Certain render passes are required to render regardless of any data present in the pipeline –for example, the shading pass, the tone mapping and resolve pass, etc. Those are not considered render stages in our system. Render stage directives are a high-level command to execute submission for a specific view for a specific stage of the frame pipeline where we might have content-driven data (for example, G-buffer or transparents, or shadows elements).

  • (pg 170) This pseudocode is pretty much exactly what write_view_phase looks like.
write_view_phase::<OpaqueRenderPhase>(&main_view, &mut write_context)?
  • (pg 172) A RenderObject is "subscribed" to a RenderPhase when the RenderFeature creates SubmitNodes for that RenderObject in the RenderPhase.

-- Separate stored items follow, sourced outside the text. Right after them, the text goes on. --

-- ==== Sys2Proof/Tests/Slice0.lean ====
section
/-! SUPPORT. Tests from 95_test_vectors.md (their ids in the docstrings), and for every statement with
hypotheses a concrete state that meets them. -/

namespace Sys2Proof.Tests

open Sys2Proof.Machine Sys2Proof.Safety

/-! ### Small states -/

/-- The reset state with a configuration written, and `CFGV` as given. -/
def config (p g radix width : Word) (syms : List Byte) (valid : Bool) : State :=
  { State.reset with p, g, radix, width, cfgv := valid, alpha := Vector.ofFn fun i => syms.getD i.val 0 }

/-- Configuration A of the vectors, validated: `P = 11`, `G = 2`, radix 4, width 2, "abcd". -/
def cfgA : State := config 11 2 4 2 [0x61, 0x62, 0x63, 0x64] true

/-- Configuration D of the vectors, the smallest, validated: `P = 2`, `G = 1`, radix 2, width 1, "01". -/
def cfgD : State := config 2 1 2 1 [0x30, 0x31] true

/-- A string in the code buffer, with its length. -/
def withCode (s : State) (len : Word) (cs : List Byte) : State :=
  { s with codelen := len, code := Vector.ofFn fun i => cs.getD i.val 0 }

/-- A running command word with an agenda. -/
def running (s : State) (w : Word) (agenda : List AgentStep) : State :=
  { acceptCommand s w with agenda := agenda }

/-- What a test looks at in the state a step answers. -/
def sees {α : Type} (r : StepResult) (f : State → α) : Option α :=
  match r with
  | .next t => some (f t)
  | .fault _ => none
  | .refused _ => none

/-- `RES` and the error record. -/
def record (s : State) : Word × Byte × Word := (s.res, s.err, s.errinfo)

/-- The first two entries of the code buffer, `CODELEN`, and the error record. -/
def string2 (s : State) : Byte × Byte × Word × Byte × Word :=
  (s.code.get 0, s.code.get 1, s.codelen, s.err, s.errinfo)

/-! ### Well-formedness (R110, R112, R117, R118) -/

theorem test_word_zero_field_refused : wordLegal 0x00000102#32 = false := by decide
theorem test_word_opcode_refused : wordLegal 0x0000000A#32 = false := by decide
theorem test_word_accepted : wordLegal 0x00000009#32 = true := by decide
theorem test_setalpha_of_65_refused : (HostStmt.setAlpha (List.replicate 65 0)).wf = false := by decide
theorem test_setcode_of_33_refused : (HostStmt.setCode (List.replicate 33 0)).wf = false := by decide
theorem test_setalpha_of_64_accepted : (HostStmt.setAlpha (List.replicate 64 0)).wf = true := by decide
theorem test_commands_accepted : ∀ i : Instr, i.wf = true := by intro i; cases i <;> decide
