-- ==== Sys2Proof/Machine/Dispatch.lean ====
section
/-! DEFINITION. The dispatch: one arm per instruction form, exhaustive (40_cycle.md R92). -/

namespace Sys2Proof.Machine

def exec (i : Instr) (s : State) : Host.Outcome State Fault Refusal :=
  match i with
  | .cls => Sys2Proof.Machine.execCls s
  | .ret => Sys2Proof.Machine.execRet s
  | .sys nnn => Sys2Proof.Machine.execSys nnn s
  | .jp nnn => Sys2Proof.Machine.execJp nnn s
  | .call nnn => Sys2Proof.Machine.execCall nnn s
  | .seImm x nn => Sys2Proof.Machine.execSeImm x nn s
  | .sneImm x nn => Sys2Proof.Machine.execSneImm x nn s
  | .seReg x y => Sys2Proof.Machine.execSeReg x y s
  | .ldImm x nn => Sys2Proof.Machine.execLdImm x nn s
  | .addImm x nn => Sys2Proof.Machine.execAddImm x nn s
  | .ldReg x y => Sys2Proof.Machine.execLdReg x y s
  | .or x y => Sys2Proof.Machine.execOr x y s
  | .and x y => Sys2Proof.Machine.execAnd x y s
  | .xor x y => Sys2Proof.Machine.execXor x y s
  | .add x y => Sys2Proof.Machine.execAdd x y s
  | .sub x y => Sys2Proof.Machine.execSub x y s
  | .shr x y => Sys2Proof.Machine.execShr x y s
  | .subn x y => Sys2Proof.Machine.execSubn x y s
  | .shl x y => Sys2Proof.Machine.execShl x y s
  | .sneReg x y => Sys2Proof.Machine.execSneReg x y s
  | .ldI nnn => Sys2Proof.Machine.execLdI nnn s
  | .jpV0 nnn => Sys2Proof.Machine.execJpV0 nnn s
  | .rnd x nn => Sys2Proof.Machine.execRnd x nn s
  | .drw x y n => Sys2Proof.Machine.execDrw x y n s
  | .skp x => Sys2Proof.Machine.execSkp x s
  | .sknp x => Sys2Proof.Machine.execSknp x s
  | .ldVxDt x => Sys2Proof.Machine.execLdVxDt x s
  | .ldVxK x => Sys2Proof.Machine.execLdVxK x s
  | .ldDt x => Sys2Proof.Machine.execLdDt x s
  | .ldSt x => Sys2Proof.Machine.execLdSt x s
  | .addI x => Sys2Proof.Machine.execAddI x s
  | .ldF x => Sys2Proof.Machine.execLdF x s
  | .ldB x => Sys2Proof.Machine.execLdB x s
  | .storeRegs x => Sys2Proof.Machine.execStoreRegs x s
  | .loadRegs x => Sys2Proof.Machine.execLoadRegs x s

end Sys2Proof.Machine
end

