theorem UnreadChange.withDigit (x : Nibble) {go go' : Nibble → State} (hgo : ∀ d, go' d = f.on (go d)) :
    (f.on s).withDigit i x go' = mapNext f.on (s.withDigit i x go) := by
  have hx : (f.on s).digit x = s.digit x := rfl
  unfold State.withDigit
  rw [hx]
  cases s.digit x with
  | none => rfl
  | some d => exact congrArg Host.Outcome.next (hgo d)

theorem UnreadChange.advanceSkipIf (c : Bool) : (f.on s).advanceSkipIf c = f.on (s.advanceSkipIf c) := by
  cases c <;> rfl

theorem UnreadChange.setRegsFrom (j : Nat) (bs : List Byte) : (f.on s).setRegsFrom j bs = f.on (s.setRegsFrom j bs) := by
  induction bs generalizing s j with
  | nil => rfl
  | cons b bs ih => exact ih (s.setV (BitVec.ofNat 4 j) b) (j + 1)

/-! CALL and RET read the stack, so that it may not change; each case of SP is the same on both states. -/

theorem UnreadChange.exec_ret (hid : f.stack = id) : exec .ret (f.on s) = mapNext f.on (exec .ret s) := by
  obtain ⟨k, b, w, p⟩ := f
  subst hid
  rcases Nat.eq_zero_or_pos s.sp.toNat with hzero | hpos
  · rw [exec_ret_of_sp_eq_zero hzero]
    exact exec_ret_of_sp_eq_zero hzero
  · rcases Nat.lt_or_ge 16 s.sp.toNat with hgt | hle
    · rw [exec_ret_of_sp_gt hgt]
      exact exec_ret_of_sp_gt hgt
    · rw [exec_ret_of_sp_pos hpos hle]
      exact exec_ret_of_sp_pos hpos hle

theorem UnreadChange.exec_call (hid : f.stack = id) (nnn : Addr12) :
    exec (.call nnn) (f.on s) = mapNext f.on (exec (.call nnn) s) := by
  obtain ⟨k, b, w, p⟩ := f
  subst hid
  rcases Nat.lt_trichotomy s.sp.toNat 16 with hlt | heq | hgt
  · rw [exec_call_of_sp_lt hlt]
    exact exec_call_of_sp_lt hlt
  · rw [exec_call_of_sp_eq heq]
    exact exec_call_of_sp_eq heq
  · rw [exec_call_of_sp_gt hgt]
    exact exec_call_of_sp_gt hgt

end shared

/-- An instruction runs the same on a changed state and carries the change along, where it does not read what changed. -/
theorem exec_on (f : UnreadChange) (s : State) {i : Instr} (hkey : (∀ x, i ≠ .skp x ∧ i ≠ .sknp x) ∨ f.key = id)
    (hst : (∀ x, i ≠ .ldSt x) ∨ f.st = id) (hstack : ((∀ nnn, i ≠ .call nnn) ∧ i ≠ .ret) ∨ f.stack = id) :
    exec i (f.on s) = mapNext f.on (exec i s) := by
  cases i with
  | ret =>
    have hid : f.stack = id := hstack.resolve_left fun h => h.2 rfl
    exact f.exec_ret s hid
  | call nnn =>
    have hid : f.stack = id := hstack.resolve_left fun h => h.1 nnn rfl
    exact f.exec_call s hid nnn
  | skp x =>
    have hid : f.key = id := hkey.resolve_left fun h => (h x).1 rfl
    obtain ⟨k, b, w, p⟩ := f
    subst hid
    exact UnreadChange.withDigit _ s _ x fun d => UnreadChange.advanceSkipIf _ s (s.isPressed d)
  | sknp x =>
    have hid : f.key = id := hkey.resolve_left fun h => (h x).2 rfl
    obtain ⟨k, b, w, p⟩ := f
    subst hid
    exact UnreadChange.withDigit _ s _ x fun d => UnreadChange.advanceSkipIf _ s (!s.isPressed d)
  | ldSt x =>
    have hid : f.st = id := hst.resolve_left fun h => h x rfl
    obtain ⟨k, b, w, p⟩ := f
    subst hid
    rfl
  | seImm x nn => exact congrArg Host.Outcome.next (f.advanceSkipIf s _)
  | sneImm x nn => exact congrArg Host.Outcome.next (f.advanceSkipIf s _)
  | seReg x y => exact congrArg Host.Outcome.next (f.advanceSkipIf s _)
  | sneReg x y => exact congrArg Host.Outcome.next (f.advanceSkipIf s _)
  | ldF x => exact f.withDigit s _ x fun _ => rfl
  | ldB x => exact f.orMemoryFault s _ _ fun _ => rfl
  | storeRegs x => exact f.orMemoryFault s _ _ fun _ => rfl
  | loadRegs x => exact f.orMemoryFault s _ _ fun bs => f.setRegsFrom s.advance 0 bs
  | drw x y n => exact f.orMemoryFault s _ _ fun _ => rfl
  | _ => rfl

  • (pg 173) DISCREPANCY: The Destiny talk makes it sound like the RenderObjects define the mapping directly, e.g. rather than SpriteRenderObject pointing back to a SpriteRenderFeature with subscriptions to the Opaque and Transparent render phases, the SpriteRenderObject would subscribe directly to either Opaque or Transparent depending only on if it has transparency.
  • (pg 174) A RenderView subscribes to one or more RenderPhase at runtime with the RenderPhaseMask.

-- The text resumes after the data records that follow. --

/-- The result of a logic, shift or rotate operation: Z and S from the word, C and V UNDEFINED, all of it UNDEFINED if the
word is (R160 (d), (h), R170 (d)). -/
def wordResultOf (value : Val Word) : AluResult where
  value := value
  flags := {
    z := value.map fun x => decide (x.toNat = 0)
    s := value.map fun x => decide (32768 ≤ x.toNat)
    c := .undefined
    v := .undefined }

/-- `x * 2^n` modulo 65,536 (R171). -/
def shiftedLeft (x : Word) (n : Nat) : Word := BitVec.ofNat 16 (x.toNat * 2 ^ n)

/-- `floor (x / 2^n)` of the unsigned reading (R173). -/
def shiftedRight (x : Word) (n : Nat) : Word := BitVec.ofNat 16 (x.toNat / 2 ^ n)

/-- `floor (x / 2^n)` of the signed reading (R175). -/
def shiftedRightSigned (x : Word) (n : Nat) : Word := BitVec.ofInt 16 (Int.fdiv x.toInt (2 ^ n))

/-- `x * 2^n`, what it carries above bit 15 coming back below (R177). -/
def rotatedLeft (x : Word) (n : Nat) : Word := BitVec.ofNat 16 (x.toNat * 2 ^ n % 65536 + x.toNat * 2 ^ n / 65536)

/-! ## Frames -/

/-- Every word of memory but the one at `a` reads as before. -/
def SameMemBut (s t : State) (a : Word) : Prop := ∀ b, b ≠ a → t.mem.read b = s.mem.read b

/-- Every word of memory reads as before; so every general register does, W being the same. -/
def SameMem (s t : State) : Prop := ∀ b, t.mem.read b = s.mem.read b

/-- has_ext13 is 0 and ext13 UNDEFINED, as after every instruction but EXTI (R55). -/
def PrefixCleared (t : State) : Prop := t.hasExt13 = false ∧ t.ext13 = .undefined

/-- W, the bus record with the answers still to come, the parameters and the counter of free values are as before. -/
def SameWindowAndBus (s t : State) : Prop :=
  t.w = s.w ∧ t.bus = s.bus ∧ t.busAnswers = s.busAnswers ∧ t.platform = s.platform ∧ t.draws = s.draws

/-- Everything but the contents of memory is the same. -/
def SameCpu (t u : State) : Prop :=
  u.pc = t.pc ∧ u.flags = t.flags ∧ u.ext13 = t.ext13 ∧ u.hasExt13 = t.hasExt13 ∧ SameWindowAndBus t u

/-- The words of memory that a step running `i` fetches and reads exist (R77, R92). -/
def ReadsExist (i : Instr) (s : State) : Prop :=
  s.populated (.known s.pc) = true ∧ ∀ a ∈ s.reads i, s.populated a = true

/-- The word of memory that `i` writes exists, if it writes one (R77, R92). -/
def WritesExist (i : Instr) (s : State) : Prop := ∀ a ∈ s.writes i, s.populated a = true

/-- The state after an ALU instruction that writes Rd: the register and the flags as `r` says, PC at the next word, and
nothing else changed. -/
def AluPost (s t : State) (rd : BitVec 3) (r : AluResult) : Prop :=
  t.reg rd = r.value ∧ t.flags = r.flags ∧ t.pc = s.pc + 1#16 ∧
    SameWindowAndBus s t ∧ PrefixCleared t ∧ SameMemBut s t (s.regAddr rd)

/-- The state after a logic instruction: bit i of the word is `f` of the operands' bits i (R160 (b)), and the word is UNDEFINED
if an operand is (R160 (h)). -/
def BitwisePost (s t : State) (rd : BitVec 3) (f : Bool → Bool → Bool) (a b : Val Word) : Prop :=
  ∃ v, AluPost s t rd (wordResultOf v) ∧
    match a, b with
    | .known x, .known y => ∃ w : Word, v = .known w ∧ ∀ i, i < 16 → w.getLsbD i = f (x.getLsbD i) (y.getLsbD i)
    | _, _ => v = .undefined

/-- The state after CMP or CMPI: the flags as `r` says, PC at the next word, and nothing else changed, no register. -/
def ComparePost (s t : State) (r : AluResult) : Prop :=
  t.flags = r.flags ∧ t.pc = s.pc + 1#16 ∧ SameWindowAndBus s t ∧ PrefixCleared t ∧ SameMem s t

/-- The state after an instruction that only writes `value` to Rd: PC at `pc`, and nothing else changed, no flag. -/
def RegPost (s t : State) (rd : BitVec 3) (value : Val Word) (pc : Word) : Prop :=
  t.reg rd = value ∧ t.pc = pc ∧ t.flags = s.flags ∧
    SameWindowAndBus s t ∧ PrefixCleared t ∧ SameMemBut s t (s.regAddr rd)

/-- The state after an instruction that only assigns PC: no register, flag, memory word or bus record changed. -/
def JumpPost (s t : State) (pc : Word) : Prop :=
  t.pc = pc ∧ t.flags = s.flags ∧ SameWindowAndBus s t ∧ PrefixCleared t ∧ SameMem s t

/-- The state after a window instruction that writes no register: W is `w`, PC at the next word, and nothing else changed, so
every memory word keeps its value. -/
def WindowPost (s t : State) (w : Word) : Prop :=
  t.w = w ∧ t.pc = s.pc + 1#16 ∧ t.flags = s.flags ∧ t.bus = s.bus ∧ t.busAnswers = s.busAnswers ∧
    t.platform = s.platform ∧ t.draws = s.draws ∧ PrefixCleared t ∧ SameMem s t

/-- The state after LDW or XCHW: W is `w`, register Rd of that new window holds the old W, and nothing else changed. -/
def WindowSavePost (s t : State) (w : Word) (rd : BitVec 3) : Prop :=
  t.w = w ∧ t.reg rd = .known s.w ∧ t.pc = s.pc + 1#16 ∧ t.flags = s.flags ∧ t.bus = s.bus ∧
    t.busAnswers = s.busAnswers ∧ t.platform = s.platform ∧ t.draws = s.draws ∧ PrefixCleared t ∧
    SameMemBut s t (w + rd.setWidth 16)

/-- The state after a store of `value` at `addr`: that one word, PC at the next word, and nothing else changed. -/
def StorePost (s t : State) (addr : Word) (value : Val Word) : Prop :=
  t.mem.read addr = value ∧ t.pc = s.pc + 1#16 ∧ t.flags = s.flags ∧ SameWindowAndBus s t ∧ PrefixCleared t ∧
    SameMemBut s t addr

/-- What the bus answers to a read at a defined address: the next supplied answer, or what the oracle says of the history and the
address (R82). -/
def busAnswer (s : State) (a : Word) : Word :=
  match s.busAnswers with
  | v :: _ => v
  | [] => Config.extOracle s.bus a

/-- The state after a bus load at `addr`: one read transaction, its answer in Rd (UNDEFINED at an UNDEFINED address), one supplied
answer used if there is one, PC at the next word, and nothing else changed. -/
def BusLoadPost (s t : State) (rd : BitVec 3) (addr : Val Word) : Prop :=
  t.bus = s.bus ++ [.read addr (addr.map (busAnswer s))] ∧ t.reg rd = addr.map (busAnswer s) ∧
    t.busAnswers = s.busAnswers.drop 1 ∧ t.platform = s.platform ∧
    t.pc = s.pc + 1#16 ∧ t.flags = s.flags ∧ t.w = s.w ∧ t.draws = s.draws ∧ PrefixCleared t ∧
    SameMemBut s t (s.regAddr rd)

/-- The state after a bus store of `data` at `addr`: one write transaction, PC at the next word, and nothing else changed. -/
def BusStorePost (s t : State) (addr data : Val Word) : Prop :=
  t.bus = s.bus ++ [.write addr data] ∧ t.busAnswers = s.busAnswers ∧ t.platform = s.platform ∧ t.pc = s.pc + 1#16 ∧
    t.flags = s.flags ∧ t.w = s.w ∧ t.draws = s.draws ∧ PrefixCleared t ∧ SameMem s t

/-- The ten comparison mnemonics and when each branches after `CMP` of `a` and `b`: the table of spec/48, "Conditional on
Comparison". -/
def comparisons (off : BitVec 8) (a b : Word) : List (Instr × Bool) :=
  [(.beq off, decide (a.toNat = b.toNat)), (.bne off, decide (a.toNat ≠ b.toNat)),
   (.bgtu off, decide (b.toNat < a.toNat)), (.bgeu off, decide (b.toNat ≤ a.toNat)),
   (.bleu off, decide (a.toNat ≤ b.toNat)), (.bltu off, decide (a.toNat < b.toNat)),
   (.bgts off, decide (b.toInt < a.toInt)), (.bges off, decide (b.toInt ≤ a.toInt)),
   (.bles off, decide (a.toInt ≤ b.toInt)), (.blts off, decide (a.toInt < b.toInt))]

/-- Where a branch goes: to `PC + 1 + off` if taken, else to `PC + 1` (R240 (c)). -/
def branchTarget (s : State) (off : Word) (taken : Bool) : Word := if taken then s.pc + 1#16 + off else s.pc + 1#16

/-- A branch goes where a free bit says, uses that one free value, and changes nothing else. -/
def FreeBranchPost (i : Instr) (s : State) (off : Word) : Prop :=
  ∃ t, exec i s = .next t ∧
    JumpPost { s with draws := s.draws + 1 } t (branchTarget s off (Config.freeBit s.draws))

/-- Whether instruction `i`, run from `s` to `t`, stores to address `a`: its Rd in the window of `t` (the new window for LDW
and XCHW, the same window for all others), or the data address of ST and STR. -/
def StoresTo (i : Instr) (s t : State) (a : Word) : Prop :=
  (∃ rd, i.dest = some rd ∧ a = t.regAddr rd) ∨
  (∃ rs ra off o, i = .st rs ra off ∧ s.imm5 off = .ok o ∧ a = s.pick (s.regPlus ra o)) ∨
  (∃ rs ra off o, i = .str rs ra off ∧ s.imm5 off = .ok o ∧ a = s.pick (s.pcPlusReg ra o))

/-! ## The invariant -/

/-- What holds in every state a run reaches: the memory is in its canonical form, W is a multiple of 8 (R42), and ext13 is
defined exactly while has_ext13 is 1 (R53, R55, R56). -/
def State.Inv (s : State) : Prop :=
  s.mem.wf = true ∧ s.w.toNat % 8 = 0 ∧ s.ext13.isKnown = s.hasExt13

/-! ## Runs -/

/-- The end of a run (R346): PC holds the address of a word 0xBFFF, `J` to itself, and has_ext13 = 0. The machine itself
does not stop. -/
def State.ended (s : State) : Bool := s.fetched == .known 0xBFFF#16 && !s.hasExt13

/-- A run of `n` steps from `s` meets no fault: it never reaches UNPREDICTABLE behaviour (R301). -/
def SafeFor (n : Nat) (s : State) : Prop := ∃ t, Host.Core.run Sys2Proof.core n s = .next t

end Machine
end Sys2Proof
end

  • (pg 182) The sorting of visible render objects for a view is done by ViewVisibilityJob::query_visibility.
  • (pg 182) Building counts for each RenderPhase is basically the point of calculate_frame_packet_size.
  • (pg 182) rafx has a ViewPhaseSubmitNodeBlock for all submit nodes in a RenderView and RenderPhase, and a separate RenderFeatureSubmitNodeBlock for submit nodes specific to a RenderFeature.
  • (pg 183) Sorting is handled by the SubmitNodeSortFunction defined when registering a RenderPhase. The actual sort occurs during create_submit_node_blocks_for_view in create_submit_node_blocks.
  • (pg 184) Creating arbitrary submit nodes for render objects is handled by the AtomicOnceCellStack.
  • (pg 185) An example of data duplication -- the RenderObjectInstancePerView actually contains a copy of the RenderObjectInstance so that we don't need to jump to another array to lookup those fields.
  • (pg 186) This is write_view_phase again, using the RenderFeatureWriteJob entry points for each RenderFeature needed.
  • (pg 187) DISCREPANCY: rafx doesn't perform the batching described for submit nodes.
  • (pg 188) Generally a RenderFeatureWriteJob is implemented against the data in the FramePacket, SubmitPacket, and maybe some other persistent storage like a RenderObjectSet.
  • (pg 193) DISCREPANCY: rafx doesn't go wide during the write / submit phase.
  • (pg 215) Dynamic load balancing isn't something rafx provides out of the box -- the expectation is that the application will implement whatever threading or parallelization is needed inside of the RendererThreadPool. This would include cost functions or other batching. DemoRendererThreadPool provides a very simple, toy example of a way to adjust parallelization on a per-feature basis to scale with the number of render objects.